━━━━━ The data ━━━━━
@[simp] theorem State.setMd_pins (s : State) (m : MetaSt) : (s.setMd m).pins = s.pins := rfl
@[simp] theorem State.setMd_otp (s : State) (m : MetaSt) : (s.setMd m).otp = s.otp := rfl
@[simp] theorem State.setMd_nor (s : State) (m : MetaSt) : (s.setMd m).nor = s.nor := rfl
@[simp] theorem State.setMd_boot (s : State) (m : MetaSt) : (s.setMd m).boot = s.boot := rfl
@[simp] theorem State.setMd_ledger (s : State) (m : MetaSt) : (s.setMd m).ledger = s.ledger := rfl
@[simp] theorem State.setMd_params (s : State) (m : MetaSt) : (s.setMd m).params = s.params := rfl
@[simp] theorem State.setMd_time (s : State) (m : MetaSt) : (s.setMd m).time = s.time := rfl
@[simp] theorem State.setMd_ev (s : State) (m : MetaSt) : (s.setMd m).ev = s.ev := rfl
@[simp] theorem State.setMd_mgmt (s : State) (m : MetaSt) : (s.setMd m).mgmt = s.mgmt := rfl
@[simp] theorem State.setMd_jtag (s : State) (m : MetaSt) : (s.setMd m).jtag = s.jtag := rfl
@[simp] theorem State.setMd_power (s : State) (m : MetaSt) : (s.setMd m).power = s.power := rfl
@[simp] theorem State.setMd_eng (s : State) (m : MetaSt) : (s.setMd m).eng = s.eng := rfl
@[simp] theorem State.setMd_mem (s : State) (m : MetaSt) : (s.setMd m).mem = s.mem := rfl
@[simp] theorem State.setMd_ring (s : State) (m : MetaSt) : (s.setMd m).ring = s.ring := rfl
@[simp] theorem State.setMd_mc (s : State) (m : MetaSt) : (s.setMd m).mc = s.mc := rfl
@[simp] theorem State.setMd_hem (s : State) (m : MetaSt) : (s.setMd m).hem = s.hem := rfl
@[simp] theorem State.setMd_nvme (s : State) (m : MetaSt) : (s.setMd m).nvme = s.nvme := rfl
@[simp] theorem State.setMd_seam (s : State) (m : MetaSt) : (s.setMd m).seam = s.seam := rfl
@[simp] theorem State.setMd_digest (s : State) (m : MetaSt) : (s.setMd m).digest = s.digest := rfl
@[simp] theorem State.setMd_cam (s : State) (m : MetaSt) : (s.setMd m).cam = s.cam := rfl
@[simp] theorem State.setMd_press (s : State) (m : MetaSt) : (s.setMd m).press = s.press := rfl
@[simp] theorem State.setMd_cipher (s : State) (m : MetaSt) : (s.setMd m).cipher = s.cipher := rfl
@[simp] theorem State.setMd_parity (s : State) (m : MetaSt) : (s.setMd m).parity = s.parity := rfl
@[simp] theorem State.setMd_port (s : State) (m : MetaSt) : (s.setMd m).port = s.port := rfl
@[simp] theorem State.setMd_front (s : State) (m : MetaSt) : (s.setMd m).front = s.front := rfl
@[simp] theorem State.setMd_rdma (s : State) (m : MetaSt) : (s.setMd m).rdma = s.rdma := rfl
@[simp] theorem State.setMd_repl (s : State) (m : MetaSt) : (s.setMd m).repl = s.repl := rfl
@[simp] theorem State.setMd_flash (s : State) (m : MetaSt) : (s.setMd m).flash = s.flash := rfl
@[simp] theorem State.setMd_sh (s : State) (m : MetaSt) : (s.setMd m).sh = s.sh := rfl
@[simp] theorem State.setMd_keep (s : State) (m : MetaSt) : (s.setMd m).keep = s.keep := rfl
@[simp] theorem State.setMd_free (s : State) (m : MetaSt) : (s.setMd m).free = s.free := rfl
@[simp] theorem State.setMd_out (s : State) (m : MetaSt) : (s.setMd m).out = s.out := rfl
@[simp] theorem State.setMd_pending (s : State) (m : MetaSt) : (s.setMd m).pending = s.pending := rfl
━━━━━
=== Work request ===
Only the lines from the start of the material through the line bearing "s.ledger := rfl" are needed, restated exactly, with both end lines included.

=== Exercise solution ===
@[simp] theorem State.setMd_pins (s : State) (m : MetaSt) : (s.setMd m).pins = s.pins := rfl
@[simp] theorem State.setMd_otp (s : State) (m : MetaSt) : (s.setMd m).otp = s.otp := rfl
@[simp] theorem State.setMd_nor (s : State) (m : MetaSt) : (s.setMd m).nor = s.nor := rfl
@[simp] theorem State.setMd_boot (s : State) (m : MetaSt) : (s.setMd m).boot = s.boot := rfl
@[simp] theorem State.setMd_ledger (s : State) (m : MetaSt) : (s.setMd m).ledger = s.ledger := rfl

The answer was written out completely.